PURPOSE: To evaluate the therapeutic efficacy and complications of fluoroscopically guided double balloon dilation for treatment of colorectal anastomotic strictures. MATERIALS AND METHODS: Under fluoroscopic guidance, 17 patients with colorectal anastomotic strictures underwent transanal double balloon dilation. Thirteen of 17 strictures were the consequence of surgery for malignant disease and the other four were secondary to surgery for benign disease. Sixteen of 17 patients had difficult or frequent defecation caused by partial obstruction. In the remaining one asymptomatic patient, the stricture was detected by endoscopy and barium enema after total proctocolectomy and a temporary ileostomy for ulcerative colitis.
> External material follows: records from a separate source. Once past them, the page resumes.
-- ==== Sys2Proof/Machine/Boot.lean ====
section
/-! DEFINITION. Power-up, boot, resets from outside, trips, temperature, modules and the Shepherd's supplies (14, 15, 17, 18). -/

namespace Sys2Proof.Machine

/-! ## The Shepherd's supplies (15, R418, R419) -/

/-- The supply in use: main, then PoE, then 3.3Vaux. -/
def preferred (x : Bool × Bool × Bool) : Supply := if x.1 then .main else if x.2.1 then .poe else .aux
/-- A firmware set verifies (15, Secure boot). -/
def State.setVerifies (s : State) (x : FwSet) : Bool :=
  digest x.pubKey == s.sec.fwKeyDigest && x.signedBy == x.pubKey && decide (s.sec.minSvn ≤ x.svn) &&
    x.digests == [digest x.shepherd, digest x.root, digest x.quadrant]
/-- The Shepherd comes up: its configuration is what was stored, the field controllers start; without the bracket the CAN controller
stays off the bus (15, R419; 17, R467). -/
def State.shepStart (s : State) : State :=
  let s := { s with shep := { s.shep with up := true, restarting := false, alState := 1, nmt := 0 }
                    cfg := if s.power.main then s.cfg else s.shep.stored }
  if s.shep.fbPresHigh then s else s.canBoot
/-- SHEPHERD_SUPPLY_UP: the first supply; its ROM checks the images of devices A and B (15). -/
def execShepherdSupplyUp (t : Nat) (src : Supply) (a b : FwSet) (s : State) : Out :=
  let s := s.tick t
  let sup := match src with
    | .main => (true, s.shep.supplies.2.1, s.shep.supplies.2.2)
    | .poe => (s.shep.supplies.1, true, s.shep.supplies.2.2)
    | .aux => (s.shep.supplies.1, s.shep.supplies.2.1, true)
  let s := { s with shep := { s.shep with supplies := sup, source := preferred sup, norBad := (!s.setVerifies a, !s.setVerifies b) } }
  if s.shep.up then .next s else .next s.shepStart
/-- SUPPLY_SOURCE_CHANGE: the source changes without a reset (15, R418). With no supply left the loss is SHEPHERD_SUPPLY_LOSS's. -/
def execSupplySourceChange (t : Nat) (main poe aux : Bool) (s : State) : Out :=
  let s := s.tick t
  if !s.shep.up || !(main || poe || aux) then .next s
  else .next { s with shep := { s.shep with supplies := (main, poe, aux), source := preferred (main, poe, aux) } }
/-- SHEPHERD_SUPPLY_LOSS: the Shepherd loses every supply, main power among them (13; 15). -/
def execShepherdSupplyLoss (t : Nat) (s : State) : Out :=
  let s := s.tick t
  .next (if s.power.main then s.coldReset.shepOff else s.shepOff)
/-- SHEPHERD_RESTART_DONE: dictionary and field controllers are back in their previous state; a CAN controller that was off the
bus joins it where a bracket is fitted (15, R439; 17). -/
def execShepherdRestartDone (t : Nat) (s : State) : Out :=
  let s := s.tick t
  if !s.shep.restarting then .next s
  else
    let s := { s with shep := { s.shep with restarting := false, alState := s.shep.fieldBefore.1, nmt := s.shep.fieldBefore.2 } }
    .next (if s.shep.nmt = 0 && !s.shep.fbPresHigh then s.canBoot else s)

/-! ## Main power (15, Table 15.1; 17, Table 17.1) -/

/-- Usable main power, W, from the sideband. -/
def usablePower (cblLow s0Gnd s1Gnd : Bool) : Nat :=
  if !cblLow then 75 else match s0Gnd, s1Gnd with
    | true, true => 600
    | false, true => 525
    | true, false => 375
    | false, false => 225
/-- Warning and trip thresholds of a rail, mV (14, Table 14.4). -/
def warnMv (r : Rail) (op : OpPoint) : Nat := match r, op with
  | .core, .opA => 825
  | .core, .opB => 757
  | .core, .opC => 679
  | .hbmVdd, _ => 1067
  | .hbmVddq, _ => 388
def tripMv (r : Rail) (op : OpPoint) : Nat := match r, op with
  | .core, .opA => 800
  | .core, .opB => 735
  | .core, .opC => 660
  | .hbmVdd, _ => 1045
  | .hbmVddq, _ => 380
def railCode : Rail → Nat
  | .core => 0
  | .hbmVdd => 1
  | .hbmVddq => 2
/-- SUPPLY_TRIP, then the sequence of Table 14.5. -/
def State.supplyTrip (s : State) (r : Rail) (mv : Nat) : State :=
  (s.emit 0 0x0902 (le 1 (railCode r) ++ le 2 mv ++ le 2 (tripMv r s.cfg.op) ++ le 1 (opCode s.cfg.op))).tripCard
/-- Writes taken on PoE act at main power-up (13, Table 13.4). -/
def State.applyDeferred (s : State) : State :=
  let l := s.shep.deferred
  let s := { s with shep := { s.shep with deferred := [] } }
  l.foldl (fun s e => (s.commitEntry ⟨1, 0, []⟩ e.1 e.2.1 e.2.2).1) s
/-- MAIN_POWER_GOOD: M. The sideband is read, the rails rise in order; one that does not pass its warning threshold is a supply
trip (15, R421; 17). -/
def execMainPowerGood (t : Nat) (cblPresLow sense0Gnd sense1Gnd : Bool) (fail : Option (Rail × Nat)) (s : State) : Out :=
  let s := s.tick t
  if !s.shep.up || s.power.main then .next s else
    let sup := (true, s.shep.supplies.2.1, s.shep.supplies.2.2)
    let s := { s with shep := { s.shep with supplies := sup, source := .main } }.applyDeferred
    let s := { s with power := { s.power with main := true, usableW := usablePower cblPresLow sense0Gnd sense1Gnd } }
    match fail with
    | none => .next { s with power := { s.power with railsUp := 4 } }
    | some (r, mv) =>
      .next (({ s with power := { s.power with railsUp := match r with | .core => 0 | .hbmVdd => 2 | .hbmVddq => 3 } }).supplyTrip r mv)
/-- MAIN_POWER_LOSS: a cold reset; the Shepherd runs on where another supply is present (15). -/
def execMainPowerLoss (t : Nat) (s : State) : Out :=
  let s := s.tick t
  if !s.power.main then .next s else
    let sup := (false, s.shep.supplies.2.1, s.shep.supplies.2.2)
    let s := s.coldReset
    if sup.2.1 || sup.2.2 then .next { s with shep := { s.shep with supplies := sup, source := preferred sup } } else .next s.shepOff
/-- PLL_LOCK: the GTC starts at zero; no lock is a tick-generator fault, which halts the card (15, R422, Table 15.1). -/
def execPllLock (t : Nat) (ok : Bool) (s : State) : Out :=
  let s := s.tick t
  if !s.power.main || s.clock.running || s.power.halted then .next s
  else if ok then .next { s with clock := { s.clock with running := true, gtc := 0, osc := 0, slewAt := 0 } }
  else .next s.tripCard

/-! ## Boot (15, R423 to R425; 16, R446; 18, R498) -/

/-- Firmware measurement (15, R424). -/
def fwMeasureOf (x : FwSet) : Bytes := digest (ascii [0x49, 0x5A, 0x46, 0x57] ++ x.manifest ++ x.shepherd ++ x.root ++ x.quadrant)
/-- CDI_1 = MAC(UDS, "IZ-CDI1" ‖ firmware measurement) (09, Table 9.2). -/
def cdi1Of (uds meas : Bytes) : Bytes := mac uds (ascii [0x49, 0x5A, 0x2D, 0x43, 0x44, 0x49, 0x31] ++ meas)
/-- DeviceID and alias scalars (09, Table 9.2). -/
def devIdOf (uds : Bytes) : Nat := keypair uds (ascii [0x49, 0x5A, 0x2D, 0x44, 0x45, 0x56, 0x49, 0x44])
def aliasOf (cdi1 : Bytes) : Nat := keypair cdi1 (ascii [0x49, 0x5A, 0x2D, 0x41, 0x4C, 0x49, 0x41, 0x53])
/-- Boot from a verified set: measurement, DICE chain, alias certificate, UDS locked; the pages staged for an inserted evidence card resume (16, R455). -/
def State.bootSet (s : State) (x : FwSet) (src : Nat) : State :=
  let m := fwMeasureOf x
  let c := cdi1Of s.sec.uds m
  State.resumeStaged { s with
    sec := { s.sec with udsLocked := true, fwMeas := m, devId := devIdOf s.sec.uds, cdi1 := c, aliasKey := aliasOf c,
                        aliasCert := Config.certificate (devIdOf s.sec.uds) (Config.publicKey (aliasOf c)) m, bootFrom := src }
    power := { s.power with booted := true, recovery := false } }
/-- The inserted card carries a recovery set. -/
def State.sdRecovery (s : State) : Bool := match s.sd.card with
  | some c => c.label.recovery
  | none => false
/-- SECURE_BOOT: device A, else B with BOOT_MIRROR_FALLBACK 0x01, else the evidence card's set with 0x03, else the recovery
state. The Root firmware runs under PERST# as well: it is the release of a warm reset that matters (15). -/
def execSecureBoot (t : Nat) (a b : FwSet) (sd : Option FwSet) (s : State) : Out :=
  let s := s.tick t
  if !s.power.main || !s.clock.running || s.power.booted || s.power.halted then .next s else
    let bad := (!s.setVerifies a, !s.setVerifies b)
    let s := { s with shep := { s.shep with norBad := bad } }
    if !bad.1 then .next (s.bootSet a 1)
    else if !bad.2 then .next ((s.bootSet b 2).emit 0 0x0A02 [1])
    else match sd with
      | some x => if s.sdRecovery && s.setVerifies x then .next ((s.bootSet x 3).emit 0 0x0A02 [3])
        else .next { s with power := { s.power with recovery := true } }
      | none => .next { s with power := { s.power with recovery := true } }
/-- RECOVERY_BOOT: on the PF in the recovery state, the set that the chunks carried boots when it verifies (18, R498). -/
def execRecoveryBoot (t : Nat) (m : MbReq) (set : FwSet) (s : State) : Out :=
  let s := s.tick t
  let fn := m.fn
  if s.barDead fn then .next s.unsupported
  else if m.rsvd ≠ 0 then .next (s.mbAnswer fn 0x06090030 0)
  else if fn ≠ 0 || !s.power.recovery then .next (s.mbAnswer fn 0x08000022 0)
  else if s.setVerifies set then .next (((s.bootSet set 3).emit 0 0x0A02 [3]).mbAnswer fn 0 0x0A02)
  else .next (s.mbAnswer fn 0x08000020 0)

/-! ## Training, self-test, READY (15) -/

/-- One link's training (15, R429; 17). A cable above 300 cm, or one whose EEPROM cannot be read, is never trained. -/
def State.trainLink (s : State) (r : LinkTraining) : State :=
  let p := cablePartner s.topology s.card r.link.val
  match cableLength r.cable, p with
  | some cm, some (c, _) =>
    if r.trained then
      (s.modLink r.link fun k => { k with state := 2, partner := c, outOfUse := false, cable := some cm, timeInterval := some (s.now / 65536) }).startHello r.link
    else (s.modLink r.link fun k => { k with state := 0, outOfUse := true, cable := some cm }).emit (unitLink r.link) 0x0702 [1]
  | _, _ => s
/-- STILE_TRAINING_DONE: only where the topology is not standalone. -/
def execStileTrainingDone (t : Nat) (r : List LinkTraining) (s : State) : Out :=
  let s := s.tick t
  if !s.power.booted || s.power.stileTrained || s.power.halted || s.topology = 1 then .next s
  else
    let s := r.foldl State.trainLink s
    .next { s with power := { s.power with stileTrained := true } }
/-- A stack fails: HBM_TRAIN_FAIL, STACK_LOST cause 3; no Fold has been mapped onto it yet. -/
def State.hbmFail (s : State) (k : StackId) : State :=
  let s := ((s.modHbm k fun x => { x with lost := true }).emit (unitStack k) 0x0A04 []).emit (unitStack k) 0x0505 [3]
  { s with heath := { s.heath with lostStacks := s.heath.lostStacks ++ [k.val] } }
/-- HBM_TRAINING_DONE (15, R428). -/
def execHbmTrainingDone (t : Nat) (failed : List StackId) (s : State) : Out :=
  let s := s.tick t
  if !s.power.booted || s.power.hbmTrained || s.power.halted then .next s
  else
    let s := failed.dedup.foldl State.hbmFail s
    .next { s with power := { s.power with hbmTrained := true } }
/-- A tile's report differs from the ROM-held values. -/
def reportBad (r : TileReport) : Bool := r.finish != Config.romFinish r.tile || r.digest != Config.romDigest r.tile
/-- SELF_TEST_FAIL of a quadrant: state 2, out of every mapping (15, R430). -/
def State.quadFail (s : State) (q : QuadId) : State :=
  ((s.modQuad q fun x => { x with state := 2 }).emit 0 0x0A01 (le 1 4 ++ le 2 q.val)).outOfMappings q
/-- SELF_TEST_DONE: a quadrant with a failing tile fails; a failing Root engine holds the card at level 1 (15, R430, R431). -/
def execSelfTestDone (t : Nat) (tiles : List TileReport) (engines : List (Nat × Nat)) (s : State) : Out :=
  let s := s.tick t
  if !s.power.booted || s.power.selfTested || s.power.halted then .next s
  else
    let bad := (List.finRange 4).filter fun q => tiles.any fun r => quadOfTile r.tile == q && reportBad r
    let s := bad.foldl State.quadFail s
    let s := engines.foldl (fun s e => s.emit 0 0x0A01 (le 1 e.1 ++ le 2 e.2)) s
    .next { s with power := { s.power with selfTested := true, engineFailed := s.power.engineFailed || !engines.isEmpty } }
/-- The discovery window has closed: 9.5 s after M, or once discovery has ended on every link, by attestation or as faulty or out of use (15,
Discovery and READY). -/
def State.windowClosed (s : State) (ms : Nat) : Bool :=
  decide (9500 ≤ ms) || (List.finRange 16).all fun (k : LinkId) => (s.link k).state == 0 || (s.link k).outOfUse || (s.link k).attested
/-- READY: self-test has ended and the discovery window has closed; CARD_READY and SERVICE_LEVEL (15, R432). -/
def execReady (t : Nat) (ms : Nat) (s : State) : Out :=
  let s := s.tick t
  let p := s.power
  if !p.booted || p.ready || p.halted || !p.selfTested || !p.hbmTrained || (s.topology != 1 && !(p.stileTrained && s.windowClosed ms)) then .next s
  else
    let s := ({ s with power := { p with ready := true } }).emit 0 0x0A03 (le 4 ms)
    if s.computeLevel = s.power.level then .next (s.emit 0 0x0908 [BitVec.ofNat 8 s.power.level, BitVec.ofNat 8 s.power.level])
    else .next s.updateLevel

/-! ## PCIe reset and link (10, R278; 15, R426, R435) -/

/-- PERST_ASSERT: a warm reset that cannot be refused. -/
def execPerstAssert (t : Nat) (s : State) : Out :=
  let s := s.tick t
  let s := if s.power.perst || !s.power.main then s else s.perstReset
  .next { s with power := { s.power with perst := true }, pcie := { s.pcie with gen := 0, width := 0, cfgReady := false } }
/-- PERST_DEASSERT: link training starts; the release from which Table 15.1 runs again. -/
def execPerstDeassert (t : Nat) (s : State) : Out :=
  let s := s.tick t
  .next { s with power := { s.power with perst := false, perstAt := s.now, releasedAt := s.now } }
/-- PCIE_RATE_CHANGE: the link trains to a generation and width; a change of a link that was up is reported, and the completions that
waited for Gen3 follow (18, R480). -/
def execPcieRateChange (t : Nat) (gen width : Nat) (s : State) : Out :=
  let s := s.tick t
  if s.power.perst || !s.power.main || gen < 1 || 6 < gen || !([1, 4, 8, 16].contains width) then .next s
  else
    let up := s.pcie.gen != 0
    let changed := s.pcie.gen != gen || s.pcie.width != width
    let s := { s with pcie := { s.pcie with gen := gen, width := width, cfgReady := true,
                                            rateChanges := if up && changed then s.pcie.rateChanges + 1 else s.pcie.rateChanges } }
    let s := if up && changed then s.emit 0x040 0x0204 (le 1 gen ++ le 1 width) else s
    .next ((List.finRange 17).foldl State.flush s.updateLevel)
The therapeutic efficacy and complications were evaluated during the follow-up. RESULTS: Seventeen patients underwent double balloon dilation in a single session. The diameter of the first balloon was 20 mm and the second balloon's diameter was 10, 15, or 20 mm. Technical success was achieved in all 17 patients. After balloon dilation, complete (n = 12, 71%) or incomplete (n = 5, 29%) improvement of symptoms was achieved in all patients. Major complications such as perforation or severe hemorrhage did not occur. During the mean follow-up period of 23 months (range, 1-62 months), one patient (6%) developed a recurrent stricture and required a second session of double balloon dilation 6 months after initial balloon dilation. CONCLUSION: Fluoroscopically guided double balloon dilation is an effective and safe method for the treatment of colorectal anastomotic strictures.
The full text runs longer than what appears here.